Risk Management in Finance
Risk management in finance is crucial for any investor or investment club looking to protect their capital while striving for gains. In the context of building an investment portfolio, risk management involves identifying, assessing, and prioritizing various risks associated with investment choices. For instance, stocks can be categorized based on risk levels such as high, medium, and low risk. High-risk stocks typically offer higher potential returns but come with a greater chance of loss. On the other hand, low-risk stocks offer more stability, but typically lower returns.

The exercise provided an example of an investment club that must distribute its funds across these different risk categories to achieve a specific annual return goal. To manage risk effectively, the club has decided to match the investment in low-risk stocks to the combined investment in high and medium-risk stocks. This strategy helps balance the potential high returns of riskier stocks with the stability of low-risk investments, creating a diverse portfolio that can withstand market fluctuations.

By managing risks through strategic investment and ensuring diversification across different risk levels, investors can work towards protecting their portfolios while pursuing their financial goals.
Rate of Return
The rate of return is a key concept when evaluating the performance of an investment. It represents the percentage of profit or loss made on an investment over a specific period. A positive rate of return indicates a profit, while a negative rate of return indicates a loss. Investors often seek investments that provide the best possible rate of return within their risk tolerance.

In the exercise scenario, the investment club projects rates of return of 15% for high-risk stocks, 10% for medium-risk stocks, and 6% for low-risk stocks. These estimates are used to calculate how much the club should invest in each category to achieve a desired annual return goal.

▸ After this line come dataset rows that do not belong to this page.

theorem witness_LineIsReadAndSampled :
    (profile .baseband).mode = .baseband ∧ (profile .carrier).mode = .carrier ∧
    (750 * (profile .carrier).p1 ≤ 32500 ∧ 32500 ≤ 1250 * (profile .carrier).p1 ∧
      1250 * (profile .carrier).p1 < 32501) ∧
    (profile .shift).mode = .shift ∧ (profile .shift).p1 ≠ (profile .shift).p2 ∧
    (profile .shift).isValid = true ∧ 1 ≤ 16 ∧ 16 ≤ (profile .shift).leaderMark ∧
    ((profile .shift).leaderMark < 24 ∧
      24 ≤ (profile .shift).leaderMark + (profile .shift).leaderSpace) ∧
    25 = telegramUnits (profile .shift) [] ∧ telegramUnits (profile .shift) [] < 26 ∧
    isMarkUnit (profile .shift) [0x48] 25 ∧ isSpaceUnit (profile .shift) [0x48] 26 ∧
    isMarkUnit (profile .shift) [0x48] 45 ∧
    base.segs[(0 : Seg)].transceiver ≠ .sending sending ∧
    (busy.pins.hold = none ∧ busy.segs[(0 : Seg)].transceiver = .sending sending ∧
      0 + (17 - 1) * (busy.segs[(0 : Seg)].profile.unitTime * 288) ≤ 2304000 ∧
      2304000 < 0 + 17 * (busy.segs[(0 : Seg)].profile.unitTime * 288) ∧
      isSpaceUnit busy.segs[(0 : Seg)].profile sending.telegram 17) := by
  refine ⟨by decide, by decide, by decide, by decide, by decide, by decide, by decide, by decide,
    by decide, by decide, by decide, .inr (.inl ⟨0, by decide, by decide, by decide⟩),
    .inr ⟨0, by decide, by decide, by decide⟩, .inr (.inr (by decide)), by decide +kernel,
    by decide +kernel, by decide +kernel, by decide +kernel, by decide +kernel, ?_⟩
  have e : busy.segs[(0 : Seg)].profile = Profile.atReset := by decide +kernel
  rw [e]
  exact .inl (by decide)

/-- Section 6.2.1: the byte 0x48 under the reset profile: its fourth bit is a one, after six units, and
takes three; each instant drives what the unit keyed then calls for. -/
theorem test_line_out :
    (unitsBefore Profile.atReset [0x48] 3 = 24 + 6 ∧ bitAt [0x48] 3 = true ∧
      unitsBefore Profile.atReset [0x48] 8 = 24 + 20) ∧
    busy.lineOut 0 2303999 = .steady ∧ busy.lineOut 0 2304000 = .undriven ∧
    (profile .shift).drives false = .carrier 20000 := by
  decide +kernel

/-- A transmission of slot 2, of a class, with a number of attempts made, while slot 1 waits. -/
def conflicting (cls : ClassNo) (attempts streak : Nat) : State :=
  mk [(1, entry 2 0), (2, { tagged 3 9 with cls := cls, attempts := attempts })]
    { active with sendQueue := [1], transceiver := .sending sending, conflictStreak := streak }

theorem witness_ConflictAborts :
    ((conflicting 0 1 7).pins.hold = none ∧
      (conflicting 0 1 7).segs[(0 : Seg)].transceiver = .sending sending ∧
      (conflicting 0 1 7).buffer.slots[(2 : SlotNo)] = some (tagged 3 9) ∧
      (conflicting 0 1 7).segs[(0 : Seg)].conflictStreak ≤ 8 ∧
      7 ≤ (conflicting 0 1 7).segs[(0 : Seg)].conflictStreak) ∧
    (Profile.atReset.mismatch sending.telegram 16 .steady = false ∧
      Profile.atReset.mismatch sending.telegram 17 .steady = true) ∧
    ((tagged 3 9).attempts < 1 + (tagged 3 9).retryLimit.val ∧
      ((conflicting 0 1 7).bank.active.classes[(0 : ClassNo)]).isSome = true ∧
      splitsAbove (conflicting 0 1 7) (conflicting 0 1 7).segs[(0 : Seg)].sendQueue [] [1] 1) ∧
    (conflicting 4 1 0).bank.active.classes[(4 : ClassNo)] = none ∧
    (conflicting 0 2 0).buffer.slots[(2 : SlotNo)] = some { tagged 3 9 with attempts := 2 } := by
  refine ⟨by decide +kernel, by decide +kernel, ⟨by decide, by decide +kernel, by decide +kernel,
    (fun m hm => by cases hm), fun m hm => ?_⟩, by decide +kernel, by decide +kernel⟩
  obtain rfl := List.mem_singleton.1 hm
  exact ⟨entry 2 0, by decide +kernel, by decide⟩

theorem witness_TransmissionsAndQuietGapsEnd :
    (busy.pins.hold = none ∧ busy.segs[(0 : Seg)].transceiver = .sending sending ∧
      busy.buffer.slots[(2 : SlotNo)] = some (tagged 3 9) ∧ (tagged 3 9).answerExpected = true) ∧
    (let s := mk [(2, { tagged 3 9 with answerExpected := false })]
        { active with transceiver := .sending sending }
     s.buffer.slots[(2 : SlotNo)] = some { tagged 3 9 with answerExpected := false }) ∧
    (listening (.quiet 5)).segs[(0 : Seg)].transceiver = .quiet 5 ∧
    (listening (.quiet 5)).segs[(0 : Seg)].sendQueue = [] := by
  decide +kernel

/-- What device 100 keys to answer a tag with a status byte, on a line at the reset profile. -/
def keyed (tag : Byte) : List LineSpan :=
  (Profile.atReset.key (lineBytes 0 100 tag 2 [7])).map fun x =>
    { wire := if x.mark then .steady else .undriven, micros := x.units * 500 }

/-- The answer it carries. -/
def answerTo (tag : Byte) : LineAnswer :=
  { device := 100, tag := tag, part := { status := 7, data := [] } }

/-- A reception while slot 3 is AWAITING with tag 8, and slots 0 and 1 wait after timeouts of tags 6
and 7; tag 5 has been answered. -/
def hearing (bad : Bool) : State :=
  mk [(0, waiting 1 1), (1, entry 2 0), (3, tagged 4 8)]
    { active with
      deferralQueue := [0]
      sendQueue := [1]
      transceiver := .receiving { since := 5, bad := bad, stuck := none }
      outstanding := [{ tag := 8, device := 100, slot := 3, expiry := 500 }]
      ring := [{ tag := 5, device := 100, slot := 9, intake := 0, reason := .answered },
        { tag := 6, device := 100, slot := 0, intake := 1, reason := .timedOut },
        { tag := 7, device := 100, slot := 1, intake := 2, reason := .timedOut },
        { tag := 4, device := 100, slot := 20, intake := 2, reason := .timedOut }] }

/-- R98: a leader of 8000 us is within tolerance from 6000 to 10000 us. -/
theorem test_receive :
    let heard (micros : Nat) := Profile.atReset.receive
      ({ wire := .steady, micros := micros } :: (keyed 8).drop 1)
    heard 6000 = some (answerTo 8) ∧ heard 10000 = some (answerTo 8) ∧
      heard 5999 = none ∧ heard 10001 = none := by
  decide +kernel

/-- R101: another kind, another destination, and a CRC that does not match. -/
theorem test_bad_answers :
    readAnswer (lineBytes 0 100 8 1 [7]) = none ∧ readAnswer (lineBytes 1 100 8 2 [7]) = none ∧
      readAnswer ((lineBytes 0 100 8 2 [7]).set 6 6) = none := by
  decide +kernel

theorem witness_ReceptionEnds :
    let s := hearing false
    let x := s.segs[(0 : Seg)]
    (x.profile.isActivity .steady = true ∧ x.profile.isActivity .undriven = false) ∧
    (s.pins.hold = none ∧ x.transceiver = .receiving { since := 5, bad := false, stuck := none } ∧
      (hearing true).segs[(0 : Seg)].transceiver =
        .receiving { since := 5, bad := true, stuck := none } ∧
      x.profile.receive [] = none) ∧
    (x.profile.receive (keyed 8) = some (answerTo 8) ∧
      x.outstanding = [] ++ { tag := 8, device := 100, slot := 3, expiry := 500 } :: [] ∧
      s.buffer.slots[(3 : SlotNo)] = some (tagged 4 8) ∧ x.ring.length ≤ 8 ∧
      (101 : Addr) ≠ (answerTo 8).device) ∧
    (x.profile.receive (keyed 9) = some (answerTo 9) ∧ (∀ y ∈ x.outstanding, y.tag ≠ 9) ∧
      ∀ y ∈ x.ring, ¬ (y.tag = 9 ∧ y.device = 100)) ∧
    (x.profile.receive (keyed 5) = some (answerTo 5) ∧ (∀ y ∈ x.outstanding, y.tag ≠ 5) ∧
      x.ring = [] ++ { tag := 5, device := 100, slot := 9, intake := 0, reason := .answered } ::
        x.ring.drop 1 ∧ ∀ y ∈ [] ++ x.ring.drop 1, ¬ (y.tag = 5 ∧ y.device = 100)) ∧
    (x.profile.receive (keyed 6) = some (answerTo 6) ∧
      s.buffer.slots[(0 : SlotNo)] = some (waiting 1 1) ∧ (0 : SlotNo) ∈ x.deferralQueue) ∧
    (x.profile.receive (keyed 7) = some (answerTo 7) ∧
      s.buffer.slots[(1 : SlotNo)] = some (entry 2 0) ∧ (1 : SlotNo) ∉ x.deferralQueue ∧
      (1 : SlotNo) ∈ x.sendQueue) ∧
    x.profile.receive (keyed 4) = some (answerTo 4) ∧ s.buffer.slots[(20 : SlotNo)] = none := by
  decide +kernel

theorem witness_AnswerTimersRunOut :
    (busy.pins.hold = none ∧
      busy.segs[(0 : Seg)].outstanding =
        [] ++ { tag := 8, device := 100, slot := 3, expiry := 500 } :: [] ∧
      busy.buffer.slots[(3 : SlotNo)] = some (tagged 4 8) ∧ busy.segs[(0 : Seg)].ring.length ≤ 8 ∧
      (tagged 4 8).attempts < 1 + (tagged 4 8).retryLimit.val ∧
      (busy.bank.active.classes[(0 : ClassNo)]).isSome = true) ∧
    splitsAbove busy busy.segs[(0 : Seg)].sendQueue [] [1] 1 ∧
    (let r : Slot := { tagged 4 8 with attempts := 2 }
     1 + r.retryLimit.val ≤ r.attempts) ∧
    busy.bank.active.classes[(4 : ClassNo)] = none := by
  refine ⟨by decide +kernel, ⟨by decide +kernel, (fun m hm => by cases hm), fun m hm => ?_⟩,
    by decide, by decide +kernel⟩
  obtain rfl := List.mem_singleton.1 hm
  exact ⟨{ entry 2 0 with attempts := 1 }, by decide +kernel, by decide⟩

theorem witness_KeyedAnswersAreReceived :
    ((profile .baseband).isValid = true ∧ (profile .carrier).isValid = true ∧
      (profile .shift).isValid = true ∧ (List.replicate 47 (0xFF : Byte)).length ≤ 47) ∧
    ((profile .baseband).reads .steady = .mark ∧ (profile .baseband).reads .undriven = .space ∧
      (profile .shift).reads (.carrier 26000) = .mark ∧
      (profile .shift).reads (.carrier 20000) = .space) ∧
    (within Profile.atReset 6000 16 ∧ within Profile.atReset 10000 16 ∧ ¬ within Profile.atReset 5999 16 ∧
      judgedAs Profile.atReset 625 false ∧ judgedAs Profile.atReset 1125 true ∧
      ¬ judgedAs Profile.atReset 626 false) ∧
    (GoodFrame (lineBytes 0 100 8 2 [7]) ∧ answerOf (lineBytes 0 100 8 2 [7]) = answerTo 8 ∧
      GoodFrame (lineBytes 0 100 8 2 (List.replicate 48 7))) ∧
    ((profile .baseband).reads .steady = (profile .baseband).reads (.carrier 5) ∧
      (profile .carrier).isActivity .undriven = false) ∧
    ((profile .shift).mode = .shift ∧ (profile .shift).reads .undriven = .idle ∧
      (profile .baseband).reads .undriven ≠ .mark) := by
  refine ⟨by decide, by decide, ?_, ⟨⟨by decide, by decide, by decide, by decide, by decide, by decide +kernel⟩,
    by decide +kernel, by decide, by decide, by decide, by decide, by decide, by decide +kernel⟩,
    by decide, by decide⟩
  unfold judgedAs within
  decide

/-! ### Witnesses: reports and the trunk transmitter -/

theorem witness_ReportsAreFormed :
    busy.pins.hold = none ∧ busy.reports.backlog = 4 :: [] ∧ busy.reports.reportQueue.length < 16 ∧
    busy.buffer.slots[(4 : SlotNo)] = some { entry 5 0 with outcome := some .sent } ∧
    base.reports.backlog = [] ∧
    (let s : State :=
       { busy with reports.reportQueue := List.replicate 16 (refusal busy (command 0) .sent none) }
     16 ≤ s.reports.reportQueue.length) := by
  decide +kernel

theorem witness_ArbiterTakesInOrder :
    let r : Response := { destination := 12, seq := 0, code := 1, status := .ok, result := [] }
    let n : Notice := { destination := 0, kind := .storeClear 192 }
    let e : Report := refusal base (command 0) .refusedNoRoute none
    (base.pins.hold = none ∧ base.port.transmitter = .idle ∧ crowded.port.transmitter = .idle ∧
      crowded.reports.responseQueue = r :: [r, r]) ∧
    (base.reports.responseQueue = [] ∧ base.reports.noticeQueue ≠ []) ∧
    (let s : State := { base with reports.noticeQueue := [n], reports.reportQueue := [e] }
     s.reports.responseQueue = [] ∧ s.reports.noticeQueue = n :: []) ∧
    (let s : State := { base with reports.noticeQueue := [], reports.reportQueue := [e] }
     s.reports.responseQueue = [] ∧ s.reports.noticeQueue = [] ∧ s.reports.reportQueue = e :: []) ∧
    (let s : State := { base with reports.noticeQueue := [] }
     s.reports.noticeQueue = [] ∧ s.reports.reportQueue = []) ∧
    { base with port.transmitter := .sending (.notice n) [] 5 }.port.transmitter ≠ .idle := by
  decide +kernel

/-- The trunk transmitter sends the response with a code. -/
def responding (code : Byte) : State :=
  { base with port.transmitter := .sending (.response
      { destination := 12, seq := 40, code := code, status := .ok, result := [] }) [] 5 }

/-- The transmitter sends a frame of one byte at 4800 bit/s from instant 7. -/
def keying : State :=
  { base with port.transmitter :=
      .sending (.notice { destination := 0, kind := .storeClear 192 }) [0xA6] 600007 }

/-- R157: 0xA6 on TTX, least significant bit first. -/
theorem test_ttx :
    (List.range 12).map (fun i => keying.ttxOut (7 + 60000 * i - 1)) =
      [.stop, .start, .data false, .data true, .data true, .data false, .data false, .data true,
        .data false, .data true, .stop, .stop] := by
  decide +kernel

theorem witness_TrunkTransmissionsEnd :
    (keying.pins.hold = none ∧ keying.port.transmitter =
        .sending (.notice { destination := 0, kind := .storeClear 192 }) [0xA6] 600007 ∧
      600007 = 7 + [(0xA6 : Byte)].length * 10 * trunkBitTime keying ∧
      7 + (10 * 0 + 9) * trunkBitTime keying ≤ 600006 ∧
      600006 < 7 + (10 * 0 + 9 + 1) * trunkBitTime keying ∧ base.port.transmitter = .idle) ∧
    (responding 1).pins.hold = none ∧
    (responding 1).port.transmitter = .sending (.response
      { destination := 12, seq := 40, code := 1, status := .ok, result := [] }) [] 5 ∧
    (responding 0x14).port.transmitter = .sending (.response
      { destination := 12, seq := 40, code := 0x14, status := .ok, result := [] }) [] 5 ∧
    ¬ ((1 : Byte) = 0x14 ∧ Status.ok = .ok) := by
  decide

/-! ### Witnesses: commit -/

/-- An image with a defined window on no day. -/
def badTables : Tables :=
  { tables with windows := put tables.windows 31 (some { w5 with dayMask := 0 }) }

/-- A validation in progress, on a staging image. -/
def validating (staging : Tables) : State :=
  { busy with bank.staging := staging, agent.commit := .validating 1332000 12 77 }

The relationship between risk and return is direct; typically, investments with higher risk come with the potential for a higher rate of return. Conversely, safer investments like low-risk stocks usually offer lower returns. Understanding this relationship enables investors to align their investment strategies with their objectives and risk appetite. The goal is to achieve a balanced portfolio that offers a favorable rate of return while keeping the risk at an acceptable level.
System of Equations
In finance, as in the exercise solution, a system of equations is often used to determine the optimal allocation of funds among different investment options. This mathematical approach allows for the solving of multiple unknown variables, typically the amount of investment in each asset class, business venture, or stock category.

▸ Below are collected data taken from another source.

variable {g : Seg} {x : Segment} {n : SlotNo}

theorem chainPlaces_erase_deferred (h : n ∈ x.deferralQueue) :
    (chainPlaces g x).Perm ((n, .deferred g) ::
      chainPlaces g { x with deferralQueue := x.deferralQueue.erase n }) := by
  have front := (List.perm_cons_erase h).map fun m => (m, Place.deferred g)
  exact ((front.append_right _).append_right _).append_right _

theorem chainPlaces_erase_queued (h : n ∈ x.sendQueue) :
    (chainPlaces g x).Perm ((n, .queued g) ::
      chainPlaces g { x with sendQueue := x.sendQueue.erase n }) := by
  have middle := (List.perm_cons_erase h).map fun m => (m, Place.queued g)
  exact (((middle.append_left _).trans List.perm_middle).append_right _).append_right _

theorem chainPlaces_sending {tx : Transmission} {y : Transceiver} (h : x.transceiver = .sending tx)
    (rest : sendingPlaces g y = []) :
    (chainPlaces g x).Perm ((tx.slot, .onLine g tx.tag) ::
      chainPlaces g { x with transceiver := y }) := by
  simp only [chainPlaces, h, rest]
  exact List.perm_middle.append_right _

theorem chainPlaces_erase_outstanding {e : Outstanding} {ring : List Retired}
    (h : e ∈ x.outstanding) :
    (chainPlaces g x).Perm ((e.slot, .onLine g e.tag) ::
      chainPlaces g { x with outstanding := x.outstanding.erase e, ring := ring }) := by
  have back := (List.perm_cons_erase h).map fun y => (y.slot, Place.onLine g y.tag)
  exact (back.append_left _).trans List.perm_middle

theorem chainPlaces_outstanding_append {e : Outstanding} :
    (chainPlaces g { x with outstanding := x.outstanding ++ [e] }).Perm
      ((e.slot, .onLine g e.tag) :: chainPlaces g x) := by
  have back := (List.perm_append_singleton e x.outstanding).map fun y =>
    (y.slot, Place.onLine g y.tag)
  exact (back.append_left _).trans List.perm_middle

theorem chainPlaces_of_deferred {queue : List SlotNo} (h : queue.Perm (n :: x.deferralQueue)) :
    (chainPlaces g { x with deferralQueue := queue }).Perm
      ((n, .deferred g) :: chainPlaces g x) := by
  have front := h.map fun m => (m, Place.deferred g)
  exact ((front.append_right _).append_right _).append_right _

theorem chainPlaces_of_queued {queue : List SlotNo} (h : queue.Perm (n :: x.sendQueue)) :
    (chainPlaces g { x with sendQueue := queue }).Perm ((n, .queued g) :: chainPlaces g x) := by
  have middle := h.map fun m => (m, Place.queued g)
  exact (((middle.append_left _).trans List.perm_middle).append_right _).append_right _

theorem insert_perm (queue : List SlotNo) (n : SlotNo) (test : SlotNo → Bool) :
    (queue.takeWhile test ++ n :: queue.dropWhile test).Perm (n :: queue) := by
  simpa using (List.perm_middle (a := n) (l₁ := queue.takeWhile test) (l₂ := queue.dropWhile test))

end chains

/-! ### A slot in hand -/

/-- A slot is in hand with a record that fits a place of its segment. -/
structure InHand (records : Prop) (s : State) (n : SlotNo) (P : Place) (r : Slot) : Prop where
  sound : Sound records s [n]
  slot : s.buffer.slots[n] = some r
  segment : P.segment = some r.segment
  fits : records → Fits P r

variable {records : Prop} {s t : State} {g : Seg} {n : SlotNo} {P Q : Place} {r r' : Slot}

theorem put_self {α : Type} {k : Nat} {v : Vector α k} {i : Fin k} {x : α} (h : v[i] = x) :
    put v i x = v := by
  rw [← h, put_get]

The investment club's challenge was to distribute funds while setting the investment in low-risk stocks to be equal to the sum of the investments in high and medium-risk stocks. Simultaneously, the club aimed to achieve a predetermined rate of return. To solve this, a system of equations was set up, with each equation representing a different constraint or goal: total investment amount, risk distribution, and return on investment.

By using substitution and elimination methods, the equations were solved for the unknown amounts to invest in each category of stocks (high, medium, and low risk). Through this systematic approach, the club could determine the exact investment allocations to meet its financial objectives. Systems of equations are a fundamental tool in finance that assist in making data-driven investment decisions.